## What you need to do:
Go line by line through the records below. Copy whichever lines contain the string "Bool".

====

-- ==== Sys2Proof/Config.lean ====
section
/-!
DEFINITION. The implementation parameters of spec/00_scope.md R6 to R10 and spec/20_memory.md R56, as plain data,
and the strap inputs of R8. `Config.standard` holds the defaults of R6, R7, R9, R10. Log entries 1, 3 and 7.
-/

namespace Sys2Proof

/-- The four capability straps (R8), one bit each, sampled at reset only (spec/70_reset_and_hazards.md R226). -/
structure Straps where
  /-- `HWCRC_PROBE`: the platform's probe found the hardware CRC instruction. -/
  hwcrcProbe : Bool
  /-- `CAP_OVR_EN`: the override replaces the probe result. -/
  capOvrEn : Bool
  /-- `CAP_OVR_VAL`: what the override says. -/
  capOvrVal : Bool
  /-- `SWFB_EN`: a software fallback for the CRC step is configured. -/
  swfbEn : Bool
  deriving DecidableEq, Repr

/-- Straps of `State.reset`. DESIGN CHOICE (log 3, unsafe): R8 implies no default; these are the straps under
which the vectors of spec/95_test_vectors.md are given. -/
def Straps.standard : Straps :=
  { hwcrcProbe := true, capOvrEn := false, capOvrVal := false, swfbEn := true }

/-- The parameters fixed for one machine. They stand in `State` as data that no step changes, so that a statement
over all states is a statement over all parameter values (log 1). -/
structure Config where
  /-- `K0` (R6). -/
  k0 : Word
  /-- `K1` (R6). -/
  k1 : Word
  /-- `K2` (R6). -/
  k2 : Word
  /-- `KMUL` (R6). -/
  kmul : Word
  /-- `C1` (R6). -/
  c1 : Half
  /-- `C2` (R6). -/
  c2 : Half
  /-- `C3` (R6). -/
  c3 : Half
  /-- `F1` (R6). -/
  f1 : Half
  /-- `F2` (R6). -/
  f2 : Half
  /-- `POLY` (R6). -/
  poly : Half
  /-- `DS64_0` (R7). -/
  ds64x0 : Word
  /-- `DS64_1` (R7). -/
  ds64x1 : Word
  /-- `DS128_0` (R7). -/
  ds128x0 : Word
  /-- `DS128_1` (R7). -/
  ds128x1 : Word
  /-- `AW` (R9): buffer byte addresses are 0 to 2^AW - 1. -/
  aw : Nat
  /-- `REGBASE[i]` (R56): the host address of each engine's register block, in the order of engine numbers. -/
  regbase : List Nat
  /-- Length in bytes of one register block: R27 speaks of its end and gives no number (log 7). -/
  blockBytes : Nat
  deriving DecidableEq, Repr

/-- `NENG` (R10): the number of engines, one register block each. -/
def Config.neng (c : Config) : Nat := c.regbase.length

/-- The defaults of R6, R7, R9 and R10 (UNVERIFIED, as the spec says of them: log 2). `regbase` and `blockBytes` are DESIGN
CHOICE (log 7): the spec leaves them to the platform. -/
def Config.standard : Config :=
  { k0 := 0xc3a5c85c97cb3127, k1 := 0xb492b66fbe98f273
    k2 := 0x9ae16a3b2f90404f, kmul := 0x9ddfea08eb382d69
    c1 := 0xcc9e2d51, c2 := 0x1b873593, c3 := 0xe6546b64
    f1 := 0x85ebca6b, f2 := 0xc2b2ae35, poly := 0x82f63b78
    ds64x0 := 0x9ae16a3b2f90404f, ds64x1 := 0xb492b66fbe98f273
    ds128x0 := 0xc3a5c85c97cb3127, ds128x1 := 0xb492b66fbe98f273
    aw := 64, regbase := [0], blockBytes := 0x100 }

/-- A word is odd. -/
def oddWord (w : Word) : Bool := w.toNat % 2 == 1

/-- No two register blocks overlap (R56). -/
def Config.blocksDisjoint (c : Config) : Bool :=
  decide (c.regbase.Pairwise fun a b => a + c.blockBytes ≤ b ∨ b + c.blockBytes ≤ a)

/-- The constraints the spec puts on the parameters: the 64-bit constants odd (R6), 1 <= AW <= 64 (R9),
NENG >= 1 (R10), blocks that do not overlap (R56) and that hold every offset of R57. A statement that needs one has it
as a premise (log 15). -/
def Config.wellFormed (c : Config) : Bool :=
  oddWord c.k0 && oddWord c.k1 && oddWord c.k2 && oddWord c.kmul
    && decide (1 ≤ c.aw) && decide (c.aw ≤ 64) && decide (1 ≤ c.neng)
    && c.blocksDisjoint && decide (0x80 ≤ c.blockBytes)

end Sys2Proof
end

====

## Your response:
  hwcrcProbe : Bool
  capOvrEn : Bool
  capOvrVal : Bool
  swfbEn : Bool
def oddWord (w : Word) : Bool := w.toNat % 2 == 1
def Config.blocksDisjoint (c : Config) : Bool :=
def Config.wellFormed (c : Config) : Bool :=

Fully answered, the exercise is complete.